Enfin, c'est encore Monsieur Somers qui se trouve à l'origine de l'arrestation de Rocco lorsqu'il découvre que sa fille a été violée. En dépit de la moindre preuve et, sans doute, contre le témoignage même d'Helena, il porte plainte contre le jeune homme, arguant du fait qu'il empoisonne la vie de sa fille depuis toujours. L'épicier n'hésite donc pas à mentir délibérément aux autorités, voyant là une occasion de se débarrasser définitivement de Rocco, sans aucun égard pour les conséquences qu'une telle accusation aura pour lui mais aussi pour sa propre fille. Bien que la mauvaise foi de Monsieur Somers ne soit pas particulièrement mise en évidence dans le film de Stijn Coninx, il n'en reste pas moins qu'une fois encore, il a adopté vis-à-vis de Rocco une conduite extrêmement agressive motivée par ses seuls sentiments xénophobes.
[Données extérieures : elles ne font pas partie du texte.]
-- ==== Sys2Proof/Laws/Step.lean ====
section
/-! SUPPORT. What an instruction and a step can do, said once: each shape's result inverted, then `exec`, then `step`. -/

namespace Sys2Proof.Machine

variable {s t : State}

theorem commit_eq_next {r : Except Condition State} :
    commit s r = .next t ↔ r = .ok t ∨ ∃ c, r = .error c ∧ t = takeFatal c s := by
  cases r <;> simp [commit, eq_comm]

/-- R107: the shape of Add, Multiply, LessThan and Equals makes one write and moves `ip`. -/
theorem binaryResult_eq_ok {f : Word → Word → Except Condition Word} {m1 m2 m3 : Mode} :
    binaryResult f m1 m2 m3 s = .ok t ↔
      ∃ a b d r n, srcOperand s 1 m1 = .ok a ∧ srcOperand s 2 m2 = .ok b ∧ dstOperand s 3 m3 = .ok d ∧ f a b = .ok r ∧
        fallThrough s 4 = .ok n ∧ t = { s with mem := s.mem.write d r, ip := n } := by
  simp only [binaryResult, bind_eq_ok, pure_eq_ok]
  constructor
  · rintro ⟨a, ha, b, hb, d, hd, r, hr, n, hn, rfl⟩; exact ⟨a, b, d, r, n, ha, hb, hd, hr, hn, rfl⟩
  · rintro ⟨a, b, d, r, n, ha, hb, hd, hr, hn, rfl⟩; exact ⟨a, ha, b, hb, d, hd, r, hr, n, hn, rfl⟩

theorem inputResult_eq_ok {m1 : Mode} :
    inputResult m1 s = .ok t ↔
      ∃ d n, dstOperand s 1 m1 = .ok d ∧ fallThrough s 2 = .ok n ∧
        t = { s with mem := s.mem.write d s.agent.pending, ip := n } := by
  simp only [inputResult, nextInputValue, bind_eq_ok, pure_eq_ok]
  constructor
  · rintro ⟨d, hd, n, hn, rfl⟩; exact ⟨d, n, hd, hn, rfl⟩
  · rintro ⟨d, n, hd, hn, rfl⟩; exact ⟨d, hd, n, hn, rfl⟩

theorem outputResult_eq_ok {m1 : Mode} :
    outputResult m1 s = .ok t ↔
      ∃ v n a, srcOperand s 1 m1 = .ok v ∧ fallThrough s 2 = .ok n ∧ emitOutput s.agent v = .ok a ∧
        t = { s with agent := a, outlog := s.outlog ++ [v], ip := n } := by
  simp only [outputResult, bind_eq_ok, pure_eq_ok]
  constructor
  · rintro ⟨v, hv, n, hn, a, ha, rfl⟩; exact ⟨v, n, a, hv, hn, ha, rfl⟩
  · rintro ⟨v, n, a, hv, hn, ha, rfl⟩; exact ⟨v, hv, n, hn, a, ha, rfl⟩

theorem jumpResult_eq_ok {taken : Word → Bool} {m1 m2 : Mode} :
    jumpResult taken m1 m2 s = .ok t ↔
      ∃ c g n, srcOperand s 1 m1 = .ok c ∧ srcOperand s 2 m2 = .ok g ∧
        jumpNext (taken c) g s = .ok n ∧ t = { s with ip := n } := by
  simp only [jumpResult, bind_eq_ok, pure_eq_ok]
  constructor
  · rintro ⟨c, hc, g, hg, n, hn, rfl⟩; exact ⟨c, g, n, hc, hg, hn, rfl⟩
  · rintro ⟨c, g, n, hc, hg, hn, rfl⟩; exact ⟨c, hc, g, hg, n, hn, rfl⟩

theorem adjustRelativeBaseResult_eq_ok {m1 : Mode} :
    adjustRelativeBaseResult m1 s = .ok t ↔
      ∃ v r n, srcOperand s 1 m1 = .ok v ∧ r.val = s.rb.val + v.val ∧ fallThrough s 2 = .ok n ∧
        t = { s with rb := r, ip := n } := by
  simp only [adjustRelativeBaseResult, bind_eq_ok, pure_eq_ok, checkWord_eq_ok]
  constructor
  · rintro ⟨v, hv, r, hr, n, hn, rfl⟩; exact ⟨v, r, n, hv, hr, hn, rfl⟩
  · rintro ⟨v, r, n, hv, hr, hn, rfl⟩; exact ⟨v, hv, r, hr, n, hn, rfl⟩

/-! What each shape raises, in the order of R228. -/

theorem binaryResult_eq_error {f : Word → Word → Except Condition Word} {m1 m2 m3 : Mode} {e : Condition} :
    binaryResult f m1 m2 m3 s = .error e ↔
      srcOperand s 1 m1 = .error e ∨ ∃ a, srcOperand s 1 m1 = .ok a ∧
        (srcOperand s 2 m2 = .error e ∨ ∃ b, srcOperand s 2 m2 = .ok b ∧
          (dstOperand s 3 m3 = .error e ∨ ∃ d, dstOperand s 3 m3 = .ok d ∧
            (f a b = .error e ∨ ∃ r, f a b = .ok r ∧ fallThrough s 4 = .error e))) := by
  simp only [binaryResult, bind_eq_error, pure_ne_error, and_false, exists_false, or_false]

theorem inputResult_eq_error {m1 : Mode} {e : Condition} :
    inputResult m1 s = .error e ↔
      dstOperand s 1 m1 = .error e ∨ ∃ d, dstOperand s 1 m1 = .ok d ∧ fallThrough s 2 = .error e := by
  simp only [inputResult, bind_eq_error, pure_ne_error, and_false, exists_false, or_false]

theorem outputResult_eq_error {m1 : Mode} {e : Condition} :
    outputResult m1 s = .error e ↔
      srcOperand s 1 m1 = .error e ∨ ∃ v, srcOperand s 1 m1 = .ok v ∧
        (fallThrough s 2 = .error e ∨ ∃ n, fallThrough s 2 = .ok n ∧ emitOutput s.agent v = .error e) := by
  simp only [outputResult, bind_eq_error, pure_ne_error, and_false, exists_false, or_false]

theorem jumpResult_eq_error {taken : Word → Bool} {m1 m2 : Mode} {e : Condition} :
    jumpResult taken m1 m2 s = .error e ↔
      srcOperand s 1 m1 = .error e ∨ ∃ c, srcOperand s 1 m1 = .ok c ∧
        (srcOperand s 2 m2 = .error e ∨ ∃ g, srcOperand s 2 m2 = .ok g ∧ jumpNext (taken c) g s = .error e) := by
  simp only [jumpResult, bind_eq_error, pure_ne_error, and_false, exists_false, or_false]

theorem adjustRelativeBaseResult_eq_error {m1 : Mode} {e : Condition} :
    adjustRelativeBaseResult m1 s = .error e ↔
      srcOperand s 1 m1 = .error e ∨ ∃ v, srcOperand s 1 m1 = .ok v ∧
        (checkWord (s.rb.val + v.val) = .error e ∨ ∃ r, checkWord (s.rb.val + v.val) = .ok r ∧ fallThrough s 2 = .error e) := by
  simp only [adjustRelativeBaseResult, bind_eq_error, pure_ne_error, and_false, exists_false, or_false]

/-- An instruction's effects, or the condition it raises, before the commit. -/
def instrResult : Instr → State → Except Condition State
  | .add m1 m2 m3, s => binaryResult addWords m1 m2 m3 s
  | .multiply m1 m2 m3, s => binaryResult multiplyWords m1 m2 m3 s
  | .input m1, s => inputResult m1 s
  | .output m1, s => outputResult m1 s
  | .jumpIfTrue m1 m2, s => jumpResult wordNonzero m1 m2 s
  | .jumpIfFalse m1 m2, s => jumpResult (fun c => !wordNonzero c) m1 m2 s
  | .lessThan m1 m2 m3, s => binaryResult lessThanWords m1 m2 m3 s
  | .equals m1 m2 m3, s => binaryResult equalsWords m1 m2 m3 s
  | .adjustRelativeBase m1, s => adjustRelativeBaseResult m1 s
  | .halt, s => .ok { s with runState := .halted }

/-- R107, R226: an instruction commits its effects or takes the condition it raises. -/
theorem exec_eq_commit (i : Instr) (s : State) : exec i s = commit s (instrResult i s) := by cases i <;> rfl

theorem exec_eq_next {i : Instr} :
    exec i s = .next t ↔ instrResult i s = .ok t ∨ ∃ c, instrResult i s = .error c ∧ t = takeFatal c s := by
  rw [exec_eq_commit, commit_eq_next]

/-- R107: an instruction that raises nothing does one of these five things. -/
theorem instrResult_cases {i : Instr} (h : instrResult i s = .ok t) :
    (∃ d v n, t = { s with mem := s.mem.write d v, ip := n }) ∨
      (∃ m r n, i = .adjustRelativeBase m ∧ t = { s with rb := r, ip := n }) ∨
      (∃ m v n a, i = .output m ∧ emitOutput s.agent v = .ok a ∧
        t = { s with agent := a, outlog := s.outlog ++ [v], ip := n }) ∨
      (∃ n, t = { s with ip := n }) ∨ (i = .halt ∧ t = { s with runState := .halted }) := by
  cases i with
  | add | multiply | lessThan | equals =>
    obtain ⟨a, b, d, r, n, -, -, -, -, -, rfl⟩ := binaryResult_eq_ok.1 h
    exact .inl ⟨d, r, n, rfl⟩
  | input =>
    obtain ⟨d, n, -, -, rfl⟩ := inputResult_eq_ok.1 h
    exact .inl ⟨d, _, n, rfl⟩
  | output m =>
    obtain ⟨v, n, a, -, -, ha, rfl⟩ := outputResult_eq_ok.1 h
    exact .inr (.inr (.inl ⟨m, v, n, a, rfl, ha, rfl⟩))
  | jumpIfTrue | jumpIfFalse =>
    obtain ⟨c, g, n, -, -, -, rfl⟩ := jumpResult_eq_ok.1 h
    exact .inr (.inr (.inr (.inl ⟨n, rfl⟩)))
  | adjustRelativeBase m =>
    obtain ⟨v, r, n, -, -, -, rfl⟩ := adjustRelativeBaseResult_eq_ok.1 h
    exact .inr (.inl ⟨m, r, n, rfl, rfl⟩)
  | halt =>
    cases h
    exact .inr (.inr (.inr (.inr ⟨rfl, rfl⟩)))

/-- R108: what a step that has a next state did. -/
theorem step_eq_next :
    step s = .next t ↔ s.runState = .running ∧
      ((∃ i, fetchDecode s = .ok i ∧ instrResult i s = .ok t) ∨
        (∃ c, fetchDecode s = .error c ∧ t = takeFatal c s) ∨
        ∃ i c, fetchDecode s = .ok i ∧ instrResult i s = .error c ∧ t = takeFatal c s) := by
  unfold step
  cases hr : s.runState with
  | running =>
    cases hf : fetchDecode s with
    | ok i => simp [exec_eq_next]
    | error c => simp [eq_comm]
  | halted => simp
  | faulted => simp

theorem running_of_step (h : step s = .next t) : s.runState = .running := (step_eq_next.1 h).1

/-- A step takes a fatal condition or commits the effects of the instruction it decodes. -/
theorem step_cases (h : step s = .next t) :
    (∃ c, t = takeFatal c s) ∨ ∃ i, fetchDecode s = .ok i ∧ instrResult i s = .ok t := by
  rcases (step_eq_next.1 h).2 with ⟨i, h1, h2⟩ | ⟨c, -, rfl⟩ | ⟨i, c, -, -, rfl⟩
  · exact .inr ⟨i, h1, h2⟩
  · exact .inl ⟨c, rfl⟩
  · exact .inl ⟨c, rfl⟩

/-! ## The agent's transitions -/

theorem move_eq_ok {p q : Coord} {h : Heading} :
    Coord.move p h = .ok q ↔ q.x.val = p.x.val + Heading.dx h ∧ q.y.val = p.y.val + Heading.dy h := by
  simp only [Coord.move, bind_eq_ok, pure_eq_ok, checkCoord_eq_ok]
  constructor
  · rintro ⟨x, hx, y, hy, rfl⟩; exact ⟨hx, hy⟩
  · rintro ⟨hx, hy⟩; exact ⟨q.x, hx, q.y, hy, rfl⟩

/-- R204: the two transitions. -/
theorem emitOutput_eq_ok {a b : Agent} {v : Word} :
    emitOutput a v = .ok b ↔
      (a.phase = .paint ∧ b = Agent.paintTransition a v) ∨
        (a.phase = .turn ∧ ∃ p, Coord.move a.pos (Heading.rotate a.heading (turnDir v)) = .ok p ∧
          b = { a with
            heading := Heading.rotate a.heading (turnDir v), pos := p, pending := a.paint.colour p, phase := .paint }) := by
  unfold emitOutput
  cases hp : a.phase with
  | paint =>
    simp only [pure_eq_ok, true_and, reduceCtorEq, false_and, or_false]
    exact eq_comm
  | turn =>
    simp only [Agent.turnTransition, bind_eq_ok, pure_eq_ok, reduceCtorEq, false_and, true_and, false_or]
    exact exists_congr fun p => and_congr_right fun _ => eq_comm

end Sys2Proof.Machine
end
Dans la première partie du film, qui relate les premiers mois de Rocco en Belgique, on remarque d'autre part que les enfants immigrés ne sont pas épargnés par leurs nouveaux camarades, qui s'en moquent volontiers et mettent du temps à les appeler par leur prénom. En classe, Rocco est appelé «l'Italien», comme s'il n'avait d'autre identité que son identité nationale et n'existait pas lui-même en tant qu'individu. Un peu plus tard, un élève le traitera de «macaroni», colportant un stéréotype voulant que les Italiens se nourrissent exclusivement de pâtes. Enfin, devant l'épicerie, un gamin l'apostrophe en l'appelant «le Tsigane», révélant à la fois un amalgame — tous les étrangers sont des Tsiganes et donc, les Italiens sont des Tsiganes — et un préjugé tenace qui veut que les gens du voyage représentent un danger pour la population locale, qui les considère comme des vagabonds, des «voleurs de poules» ou même des «voleurs d'enfants», des profiteurs incapables de s'installer pour travailler… autrement dit comme l'ennemi numéro un.
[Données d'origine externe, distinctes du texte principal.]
/-! ## The agent's phase (R25): what an instruction, and then a step, does to it -/

namespace Sys2Proof.Machine

variable {s t : State} {i : Instr}

/-- R204: each of the two transitions ends in the other phase. -/
theorem emitOutput_phase_ne {a b : Agent} {v : Word} (h : emitOutput a v = .ok b) : b.phase ≠ a.phase := by
  rcases emitOutput_eq_ok.1 h with ⟨hp, rfl⟩ | ⟨hp, p, -, rfl⟩
  · simp [hp]
  · simp [hp]

/-- R190: an instruction that is no Output leaves the agent as it is. -/
theorem instrResult_agent_of_ne_output (h : instrResult i s = .ok t) (hi : ∀ m, i ≠ .output m) : t.agent = s.agent := by
  rcases instrResult_cases h with
    ⟨_, _, _, rfl⟩ | ⟨_, _, _, -, rfl⟩ | ⟨m, _, _, _, rfl, -, -⟩ | ⟨_, rfl⟩ | ⟨-, rfl⟩
  · rfl
  · rfl
  · exact absurd rfl (hi m)
  · rfl
  · rfl

/-- R226: only a condition leads into `Faulted`. -/
theorem instrResult_not_faulted (h : instrResult i s = .ok t) (hs : s.runState ≠ .faulted) : t.runState ≠ .faulted := by
  rcases instrResult_cases h with
    ⟨_, _, _, rfl⟩ | ⟨_, _, _, -, rfl⟩ | ⟨_, _, _, _, -, -, rfl⟩ | ⟨_, rfl⟩ | ⟨-, rfl⟩
  · exact hs
  · exact hs
  · exact hs
  · exact hs
  · exact RunState.noConfusion

/-- R25: of the instructions that raise nothing, exactly Output changes the phase. -/
theorem instrResult_phase_ne_iff (h : instrResult i s = .ok t) :
    t.agent.phase ≠ s.agent.phase ↔ ∃ m, i = .output m := by
  constructor
  · intro hne
    by_contra hi
    exact hne (congrArg Agent.phase (instrResult_agent_of_ne_output h (not_exists.1 hi)))
  · rintro ⟨m, rfl⟩
    obtain ⟨v, n, a, -, -, ha, rfl⟩ := outputResult_eq_ok.1 h
    exact emitOutput_phase_ne ha

/-- R25: over a step, the phase changes exactly on an Output that raises no condition. -/
theorem step_phase_ne_iff (h : step s = .next t) :
    t.agent.phase ≠ s.agent.phase ↔ t.runState ≠ .faulted ∧ ∃ m, fetchDecode s = .ok (.output m) := by
  rcases step_cases h with ⟨c, rfl⟩ | ⟨i, hf, hi⟩
  · simp
  · have hrun : t.runState ≠ .faulted := instrResult_not_faulted hi (by simp [running_of_step h])
    simp only [instrResult_phase_ne_iff hi, hf, Except.ok.injEq, hrun, ne_eq, not_false_eq_true, true_and]

end Sys2Proof.Machine

namespace Sys2Proof.Proofs

open Sys2Proof.Machine

/-- Settles O41: a condition leaves the agent alone, and of the instructions exactly Output makes a transition of the agent, each of
which ends in the other phase; reset puts the agent in the Paint phase. -/
theorem phaseTogglesExactlyOnOutput : Obligations.PhaseTogglesExactlyOnOutput :=
  ⟨fun _ _ h => step_phase_ne_iff h, fun _ _ => rfl⟩

end Sys2Proof.Proofs

/-! ## Memory after a sequence of writes (R51, R52) -/

namespace Sys2Proof.Machine

/-- R51, R52: over any memory. The induction adds a write at the end, which is the first that the reversed list is asked for. -/
theorem Memory.read_foldl_write (m : Memory) (ws : List (Addr × Word)) (a : Addr) :
    (ws.foldl (fun m e => m.write e.1 e.2) m).read a =
      ((ws.reverse.find? (fun e => e.1 = a)).map Prod.snd).getD (m.read a) := by
  induction ws using List.reverseRecOn with
  | nil => rfl
  | append_singleton ws e ih =>
    rw [List.foldl_concat, List.reverse_concat]
    by_cases h : e.1 = a
    · rw [List.find?_cons_of_pos (by simpa using h), ← h]
      exact Memory.read_write_same _ _ _
    · rw [List.find?_cons_of_neg (by simpa using h), ← ih]
      exact Memory.read_write_other _ (Ne.symm h) _

end Sys2Proof.Machine

namespace Sys2Proof.Proofs

open Sys2Proof.Machine

/-- Settles O8: the reads after any writes, with what the image itself reads as where no write was. -/
theorem readGivesLastWriteOrImageOrZero : Obligations.ReadGivesLastWriteOrImageOrZero := by
  intro image ws a
  rw [Memory.read_foldl_write, Memory.read_ofImage]
  cases ws.reverse.find? (fun e => e.1 = a) with
  | none => rfl
  | some e => rfl

end Sys2Proof.Proofs

/-! ## The Immediate digit on a destination (R79) -/

namespace Sys2Proof.Machine

variable {s : State} {k : Nat}

/-- R79: the two digits resolve alike, where the operand cell cannot be read too. -/
theorem dstOperand_immediate_eq_position : dstOperand s k .immediate = dstOperand s k .position := by
  cases hr : rawOperand s k with
  | error c => rw [dstOperand_of_raw_error hr, dstOperand_of_raw_error hr]
  | ok raw => rw [dstOperand_immediate hr, dstOperand_position hr]

/-- R79: where the raw cell holds an address, that address is the destination. -/
theorem dstOperand_immediate_eq_ok {cell a : Addr} (hcell : cell.val = s.ip.val + k)
    (ha : (a.val : Int) = (s.mem.read cell).val) : dstOperand s k .immediate = .ok a := by
  rw [dstOperand_immediate (rawOperand_eq_ok.2 ⟨cell, hcell, rfl⟩)]
  exact checkAddr_eq_ok.2 ha

end Sys2Proof.Machine

namespace Sys2Proof.Proofs

open Sys2Proof.Machine

/-- Settles O12: both digits check the raw cell value as the write address, and that check passes where the value is an address. -/
theorem immediateDestinationIsTheRawCell : Obligations.ImmediateDestinationIsTheRawCell :=
  fun _ _ => ⟨dstOperand_immediate_eq_position, fun _ _ => dstOperand_immediate_eq_ok⟩

end Sys2Proof.Proofs

/-! ## Where a step is enabled (R101) -/

namespace Sys2Proof.Machine

variable {s : State}

/-- R101: a word that does not decode, and an instruction that raises a condition, have a next state too, in `Faulted` (R103, R226). -/
theorem exists_step_of_running (h : s.runState = .running) : ∃ t, step s = .next t := by
  cases hf : fetchDecode s with
  | error c => exact ⟨_, step_eq_next.2 ⟨h, .inr (.inl ⟨c, hf, rfl⟩)⟩⟩
  | ok i =>
    cases hi : instrResult i s with
    | error c => exact ⟨_, step_eq_next.2 ⟨h, .inr (.inr ⟨i, c, hf, hi, rfl⟩)⟩⟩
    | ok t => exact ⟨t, step_eq_next.2 ⟨h, .inl ⟨i, hf, hi⟩⟩⟩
La première situation du film montrant que les Italiens subissent une discrimination relève du décor dans lequel ils évoluent: des baraquements entourés de boue, sommairement aménagés en habitations exiguës, insalubres, dépourvues de gaz, d'électricité et de sanitaires. Ces baraquements sont en réalité d'anciens camps de prisonniers construits autour des charbonnages par les Allemands, qui y hébergeaient des soldats russes occupés aux travaux de la mine. À la fin du conflit, les prisonniers allemands y ont remplacé les prisonniers russes, jusqu'à ce qu'ils soient eux-mêmes progressivement libérés. C'est ensuite à l'initiative du gouvernement belge que les immigrés italiens occuperont à leur tour les camps de prisonniers. En effet, le gouvernement a alors obligé les charbonnages à racheter les baraquements pour y installer temporairement les mineurs récemment immigrés. Dans le même temps, les autorités établissent un plan de construction de vingt-cinq mille logements, qui sera toutefois abandonné en 1948 pour des raisons d'ordre économique. Bien qu'aucun Belge de souche ne vive dans cette sorte de bidonville et qu'il existe une réelle ségrégation entre les deux populations, il faut cependant souligner que la séparation résulte moins d'une volonté d'isoler les populations d'origine étrangère que d'un manque de prévoyance et de véritable politique d'accueil en termes de logement, un domaine qui connaît par ailleurs à l'époque une crise sans précédent.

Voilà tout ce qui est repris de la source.